Copper oxide nanoparticles (CuONPs) are widely employed in many industrial applications, electronics and environmental treatments, as well as an antibacterial and antifungal agent due to their distinct elastic and electrochemical properties [50,51]. The seriousness of its environmental pollution has received special attention from many environmental scientists [52-55]. There are many literatures that have confirmed that CuONPs in vivo provoke the generation of reactive oxygen species, oxidative stress, and cytotoxicity and hepatotoxicity [56-58]. In a recent study by Haroun et al. (2023), they concluded that treatment of rats orally with CuONPs (20-30 nm) at 100 mg/kg for continuous 8 weeks led to bioaccumulation of copper in the liver and damage through increased serum ALT activity, decreased hepatic arginase activity, and serum total protein content along with increased oxidative stress (lipid peroxidation), inflammation, and apoptosis.
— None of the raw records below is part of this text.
theorem Dev.compositionComplete_composing {d : Dev} {h : Nat} (composing : d.hget H.mvComposing h = 1) :
    d.compositionComplete h = (((d.hset H.mvComposing h 0).hset H.mvReady h 1).hset H.mvDone h 1).set F.MV_HEAD_STATUS_RUN h 0 := by
  have busy : ¬(d.hget H.mvComposing h == 0) = true := by rw [composing]; decide
  exact if_neg busy

/-- A scaler is retired. -/
def Dev.retireScaler (d : Dev) : Dev := d.set F.MV_SCALER_POOL_RETIRED 0 (d.get F.MV_SCALER_POOL_RETIRED + 1)

/-- The heads with an enabled tile that logical scaler `n` serves. -/
def Dev.headsServed (d : Dev) (n : Nat) : List Nat :=
  (List.range 16).filter fun h => d.tilesOn.any fun i =>
    i / 64 == h && d.hget H.tileScaled i == 1 && d.get F.MV_TILE_STATUS_SCALER i == n

section

variable {d : Dev} (untested : d.get F.MV_SCALER_POOL_RETIRED + d.hget H.scalerTest ≠ 8)

include untested

theorem Dev.scalerFailure_untested (n : Nat) : d.scalerFailure n =
    if d.get F.MV_SCALER_POOL_RETIRED < 8 then d.retireScaler
    else (d.retireScaler.hset H.scalerFault n 1).each ((d.retireScaler.hset H.scalerFault n 1).headsServed n)
      fun d h => (d.set F.MV_HEAD_STATUS_SCALER_FAULT h 1).raise 807 [n, h] := by
  rw [Dev.scalerFailure, if_neg untested]
  rfl

theorem Dev.scalerFailure_spare (n : Nat) (spare : d.get F.MV_SCALER_POOL_RETIRED < 8) : d.scalerFailure n = d.retireScaler := by
  rw [Dev.scalerFailure_untested untested, if_pos spare]

theorem Dev.scalerFailure_noSpare (n : Nat) (spent : 8 ≤ d.get F.MV_SCALER_POOL_RETIRED) : d.scalerFailure n =
    (d.retireScaler.hset H.scalerFault n 1).each ((d.retireScaler.hset H.scalerFault n 1).headsServed n)
      fun d h => (d.set F.MV_HEAD_STATUS_SCALER_FAULT h 1).raise 807 [n, h] := by
  rw [Dev.scalerFailure_untested untested, if_neg (Nat.not_lt.mpr spent)]

end

end Sys2Proof.Machine
end

/-! ## The checks of a tile (R252) -/

section

namespace Sys2Proof.Machine

/-- The raster of the head that composes tile `i`. -/
def tileHeadRaster (v : View) (i : Nat) : Nat × Nat := headRaster (v F.MV_HEAD_CFG_FORMAT (i / 64))

/-- The size of the proxy from which tile `i` is scaled (R251). -/
def Dev.tileProxySize (d : Dev) (v : View) (i : Nat) : Nat × Nat :=
  let raster := d.tileRaster v (tileCfg v i).source
  proxySize raster ((tileCfg v i).proxy raster)

/-- The last checks of R252: the scale, the read units of the head and the scalers of all heads. -/
def Dev.checkTileLoad (d : Dev) (ws : List ShadowWrite) (v : View) (i : Nat) (c : Nat × Nat) : Except (Nat × Nat) (Nat × Nat) :=
  let others := fun k => (d.headTiles ws v k).filter (· != i)
  let shares := fun k => (others k).map (fun j => (d.tileCharge j).1) ++ if k = i / 64 then [c.1] else []
  if !(tileCfg v i).scales (d.tileProxySize v i) then .error (St.badParam, 0x11)
  else if ((others (i / 64)).map fun j => (d.tileCharge j).2).sum + c.2 > 208 then .error (St.bandwidth, 0x10)
  else if ((List.range 16).map fun k => scalersFor (shares k)).sum > d.scalerPool then .error (St.exhausted, 0x12)
  else .ok c

variable {d : Dev} {ws : List ShadowWrite} {v : View} {i : Nat}

theorem Dev.checkTile_eq : d.checkTile ws v i =
    if !(tileCfg v i).placed (tileHeadRaster v i) then .error (St.badParam, 0x15)
    else if (tileCfg v i).source ≥ 1536 then .error (St.badParam, 0x13)
    else match proxyCharge (d.tileProxySize v i).1 with
      | none => .error (St.linebuf, 0)
      | some c => d.checkTileLoad ws v i c := rfl

theorem Dev.checkTileLoad_ok {k c : Nat × Nat} (passes : d.checkTileLoad ws v i k = .ok c) :
    k = c ∧ (tileCfg v i).scales (d.tileProxySize v i) = true := by
  simp only [Dev.checkTileLoad] at passes
  split at passes
  case isTrue => cases passes
  case isFalse scales =>
    split at passes
    case isTrue => cases passes
    case isFalse =>
      split at passes
      case isTrue => cases passes
      case isFalse => exact ⟨Except.ok.inj passes, by simpa only [Bool.not_eq_true', Bool.not_eq_false] using scales⟩

theorem Dev.checkTile_misplaced (misplaced : (tileCfg v i).placed (tileHeadRaster v i) = false) :
    d.checkTile ws v i = .error (St.badParam, 0x15) := by
  rw [Dev.checkTile_eq, misplaced]
  rfl

theorem Dev.checkTile_ok {c : Nat × Nat} (passes : d.checkTile ws v i = .ok c) :
    (tileCfg v i).placed (tileHeadRaster v i) = true ∧ (tileCfg v i).source < 1536 ∧ proxyCharge (d.tileProxySize v i).1 = some c ∧
      (tileCfg v i).scales (d.tileProxySize v i) = true := by
  rw [Dev.checkTile_eq] at passes
  split at passes
  case isTrue => cases passes
  case isFalse placed =>
    split at passes
    case isTrue => cases passes
    case isFalse source =>
      split at passes
      case h_1 => cases passes
      case h_2 k charge =>
        obtain ⟨rfl, scales⟩ := Dev.checkTileLoad_ok passes
        exact ⟨by simpa only [Bool.not_eq_true', Bool.not_eq_false] using placed, Nat.not_le.mp source, charge, scales⟩

variable (placed : (tileCfg v i).placed (tileHeadRaster v i) = true)

include placed

theorem Dev.checkTile_noSource (beyond : 1536 ≤ (tileCfg v i).source) : d.checkTile ws v i = .error (St.badParam, 0x13) := by
  rw [Dev.checkTile_eq, placed]
  exact if_pos beyond

theorem Dev.checkTile_noProxy (source : (tileCfg v i).source < 1536) (wide : proxyCharge (d.tileProxySize v i).1 = none) :
    d.checkTile ws v i = .error (St.linebuf, 0) := by
  rw [Dev.checkTile_eq, placed, wide]
  exact if_neg (Nat.not_le.mpr source)

end Sys2Proof.Machine
end

/-! ## Configuration of heads, tiles and guarded regions (R246, R252, R263) -/

section

namespace Sys2Proof.Machine

/-- Why the firmware turns the writes away, where the command is one that is charged (R207, R208). -/
def Dev.chargeFault (e : Dev) (charged : Bool) (n : Nat) (ws : List ShadowWrite) : Option (Nat × Nat) :=
  if charged then e.admission n ws else none

theorem Dev.chargeFault_eq_none_iff {e : Dev} {charged : Bool} {n : Nat} {ws : List ShadowWrite} :
    e.chargeFault charged n ws = none ↔ charged = false ∨ e.admission n ws = none := by
  cases charged
  · simp only [Dev.chargeFault, Bool.false_eq_true, if_false, true_or]
  · simp only [Dev.chargeFault, if_true, Bool.true_eq_false, false_or]

theorem Dev.chargeFault_charged {e : Dev} {charged : Bool} (n : Nat) (ws : List ShadowWrite) (h : charged = true) :
    e.chargeFault charged n ws = e.admission n ws := if_pos h

variable {d e : Dev} {q : Req} {ts : List Tlv}

/-! ### HEAD_CONFIG -/

/-- The command names a FORMAT or a RATE that no head composes. -/
def Dev.headUncomposed (e : Dev) (ts : List Tlv) : Bool := hasTlv ts 0x0102 && !e.headFormat (tlvNum ts 0x0102)

section

variable (acc : d.Accepts q headConfigSpec ts e)

include acc

theorem Dev.headConfig_of : d.headConfig q =
    if e.headUncomposed ts then e.reply q 0x0601 St.badParam [statusDetail (tlvIndex ts 0x0102) 0xFF 0]
    else match e.chargeFault (e.raisesClaim (e.changeFrame (frameTlv ts)) (headWrites ts)) (e.changeFrame (frameTlv ts)) (headWrites ts) with
      | some st => e.refuse q 0x0601 st
      | none => e.holdChange q 0x0601 (frameTlv ts) (headWrites ts) :=
  Dev.command_of acc _

theorem Dev.headConfig_uncomposed (bad : e.headUncomposed ts = true) :
    d.headConfig q = e.reply q 0x0601 St.badParam [statusDetail (tlvIndex ts 0x0102) 0xFF 0] := by
  rw [Dev.headConfig_of acc, if_pos bad]

variable (composed : e.headUncomposed ts = false)

include composed

theorem Dev.headConfig_refused {st : Nat × Nat} (raises : e.raisesClaim (e.changeFrame (frameTlv ts)) (headWrites ts) = true)
    (refused : e.admission (e.changeFrame (frameTlv ts)) (headWrites ts) = some st) : d.headConfig q = e.refuse q 0x0601 st := by
  simp only [Dev.headConfig_of acc, composed, Dev.chargeFault_charged _ _ raises, refused, Bool.false_eq_true, if_false]

theorem Dev.headConfig_held (fits : e.raisesClaim (e.changeFrame (frameTlv ts)) (headWrites ts) = false ∨
      e.admission (e.changeFrame (frameTlv ts)) (headWrites ts) = none) :
    d.headConfig q = e.holdChange q 0x0601 (frameTlv ts) (headWrites ts) := by
  simp only [Dev.headConfig_of acc, composed, Dev.chargeFault_eq_none_iff.mpr fits, Bool.false_eq_true, if_false]

end

/-! ### TILE_CONFIG: its checks in their order -/

/-- The tile that the command names. -/
def tileOf (ts : List Tlv) : Nat := 64 * tlvNum ts 0x0101 + tlvNum ts 0x0106

/-- The configuration planned for the target frame, with the command's writes. -/
def Dev.tileView (e : Dev) (ts : List Tlv) : View := (e.plannedAt (e.changeFrame (frameTlv ts))).over (tileWrites ts)

/-- The checks of R252, where the tile is enabled; a disabled one charges nothing. -/
def Dev.tileCheck (e : Dev) (ts : List Tlv) : Except (Nat × Nat) (Nat × Nat) :=
  if (tileCfg (e.tileView ts) (tileOf ts)).en then e.checkTile (e.heldWrites (tileWrites ts)) (e.tileView ts) (tileOf ts) else .ok (0, 0)

/-- An enabled tile shows a slot of PATH 1. -/
def Dev.tileCharged (e : Dev) (ts : List Tlv) : Bool :=
  let v := e.tileView ts
  (tileCfg v (tileOf ts)).en && v F.ING_SLOT_CFG_PATH (gangBase v F.ING_SLOT_CFG_GANG (tileCfg v (tileOf ts)).source) == 1

/-- The tile meets a guarded region. -/
def Dev.tileGuarded (e : Dev) (ts : List Tlv) : Bool := e.onGuard (e.heldWrites (tileWrites ts)) (e.tileView ts) (tileOf ts)

/-- The writes are held, and with them the charges admitted, unless the target frame is late or no frame is free for them. -/
def Dev.holdTile (e : Dev) (q : Req) (ts : List Tlv) (c : Nat × Nat) : Dev :=
  let d := e.holdChange q 0x0602 (frameTlv ts) (tileWrites ts)
  if d.tick.changes.length > e.tick.changes.length then d.hset H.tilePlan (tileOf ts) (1 + 16 * c.1 + c.2) else d

section

variable (acc : d.Accepts q tileConfigSpec ts e)

include acc

theorem Dev.tileConfig_of : d.tileConfig q =
    match e.tileCheck ts with
    | .error st => e.refuse q 0x0602 st
    | .ok c =>
      match e.chargeFault (e.tileCharged ts || e.raisesClaim (e.changeFrame (frameTlv ts)) (tileWrites ts))
        (e.changeFrame (frameTlv ts)) (tileWrites ts) with
      | some st => e.refuse q 0x0602 st
      | none => if e.tileGuarded ts then e.refuse q 0x0602 (St.badParam, 0x14) else e.holdTile q ts c :=
  Dev.command_of acc _

theorem Dev.tileConfig_unfit {st : Nat × Nat} (unfit : e.tileCheck ts = .error st) : d.tileConfig q = e.refuse q 0x0602 st := by
  simp only [Dev.tileConfig_of acc, unfit]

variable {c : Nat × Nat} (passes : e.tileCheck ts = .ok c)

include passes

theorem Dev.tileConfig_refused {st : Nat × Nat}
    (charged : e.tileCharged ts = true ∨ e.raisesClaim (e.changeFrame (frameTlv ts)) (tileWrites ts) = true)
    (refused : e.admission (e.changeFrame (frameTlv ts)) (tileWrites ts) = some st) : d.tileConfig q = e.refuse q 0x0602 st := by
  simp only [Dev.tileConfig_of acc, passes, Dev.chargeFault_charged _ _ (Bool.or_eq_true_iff.mpr charged), refused]

variable (fits : (e.tileCharged ts = false ∧ e.raisesClaim (e.changeFrame (frameTlv ts)) (tileWrites ts) = false) ∨
  e.admission (e.changeFrame (frameTlv ts)) (tileWrites ts) = none)

include fits

theorem Dev.tileConfig_admitted :
    d.tileConfig q = if e.tileGuarded ts then e.refuse q 0x0602 (St.badParam, 0x14) else e.holdTile q ts c := by
  simp only [Dev.tileConfig_of acc, passes, Dev.chargeFault_eq_none_iff.mpr (fits.imp_left Bool.or_eq_false_iff.mpr)]

theorem Dev.tileConfig_guarded (guarded : e.tileGuarded ts = true) : d.tileConfig q = e.refuse q 0x0602 (St.badParam, 0x14) := by
  rw [Dev.tileConfig_admitted acc passes fits, if_pos guarded]

theorem Dev.tileConfig_held (free : e.tileGuarded ts = false) : d.tileConfig q = e.holdTile q ts c := by
  rw [Dev.tileConfig_admitted acc passes fits, if_neg (Bool.eq_false_iff.mp free)]

end

/-! ### GUARD_CONFIG -/

/-- The guarded region that the command names meets an enabled tile. -/
def Dev.guardTiled (e : Dev) (ts : List Tlv) : Bool :=
  e.onTile (e.heldWrites (guardWrites ts)) ((e.plannedAt (e.changeFrame (frameTlv ts))).over (guardWrites ts))
    (64 * tlvNum ts 0x0101 + tlvNum ts 0x010D)

section

variable (acc : d.Accepts q guardConfigSpec ts e)

include acc

theorem Dev.guardConfig_of : d.guardConfig q =
    if e.guardTiled ts then e.refuse q 0x0604 (St.badParam, 0x14) else e.holdChange q 0x0604 (frameTlv ts) (guardWrites ts) :=
  Dev.command_of acc _

theorem Dev.guardConfig_refused (tiled : e.guardTiled ts = true) : d.guardConfig q = e.refuse q 0x0604 (St.badParam, 0x14) := by
  rw [Dev.guardConfig_of acc, if_pos tiled]

theorem Dev.guardConfig_held (free : e.guardTiled ts = false) :
    d.guardConfig q = e.holdChange q 0x0604 (frameTlv ts) (guardWrites ts) := by
  rw [Dev.guardConfig_of acc, if_neg (Bool.eq_false_iff.mp free)]

end

/-- Settles O33: the composition and the scalers by their state, and each command by the checks that it passes. -/
theorem multiviewerActs : Obligations.MultiviewerActs := by
  refine ⟨fun h s composing => ?composition, fun n s untested => ?scaler, fun q s ts e acc => ?head, fun q s ts e acc => ?tile,
    fun d ws v i => ?checks, fun q s ts e acc => ?cornice, fun q s ts e acc => ?guard, fun q s ts e acc => ?cset,
    fun q s ts e acc => ?headStatus⟩
  case composition => rw [exec_compositionComplete, Dev.compositionComplete_composing composing]
  case scaler =>
    refine ⟨fun spare => ?_, fun spent => ?_⟩ <;> rw [exec_scalerFailure]
    · rw [Dev.scalerFailure_spare untested _ spare, Dev.retireScaler]
    · rw [Dev.scalerFailure_noSpare untested _ spent]
      rfl
  case head =>
    refine ⟨fun bad => ?_, fun st composed raises refused => ?_, fun composed fits => ?_⟩ <;> rw [exec_headConfig]
    · rw [Dev.headConfig_uncomposed acc bad]
    · rw [Dev.headConfig_refused acc composed raises refused]
    · rw [Dev.headConfig_held acc composed fits]
  case tile =>
    refine ⟨fun st unfit => ?_, fun c st passes charged refused => ?_, fun c passes fits guarded => ?_,
      fun c passes fits free => ?_⟩ <;> rw [exec_tileConfig]
    · rw [Dev.tileConfig_unfit acc unfit]
    · rw [Dev.tileConfig_refused acc passes charged refused]
    · rw [Dev.tileConfig_guarded acc passes fits guarded]
    · rw [Dev.tileConfig_held acc passes fits free]
      rfl
  case checks => exact ⟨Dev.checkTile_misplaced, Dev.checkTile_noSource, Dev.checkTile_noProxy, fun c => Dev.checkTile_ok⟩
  case cornice => rw [exec_corniceConfig, Dev.corniceConfig, Dev.command_of acc]
  case guard =>
    refine ⟨fun tiled => ?_, fun free => ?_⟩ <;> rw [exec_guardConfig]
    · rw [Dev.guardConfig_refused acc tiled]
    · rw [Dev.guardConfig_held acc free]
  case cset => rw [exec_csetConfig, Dev.csetConfig, Dev.command_of acc]
  case headStatus => rw [exec_headStatusGet, Dev.headStatusGet, Dev.command_of acc]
It also resulted in severe DNA fragmentation as assessed by the comet assay and significant pathological changes in liver architecture [59]. In a study by Ghonimi and colleagues (2022), they injected healthy mature rats intraperitoneally with CuONPs at different doses for 9 consecutive days. They observed that increasing the dose of these NPs induced hepatotoxicity through severe necrosis of hepatocytes with complete disruption of hepatic rays and loss of hepatic structures [60].

It is necessary to make the use of nanoparticles and their release to the environment as well as living organisms as safe as possible and thus reduce their potential toxicity to the living body. Also pay attention to applying sustainable standards in various fields regarding the environment to ensure the regulation of pollution and the prevention of toxins harmful to public health.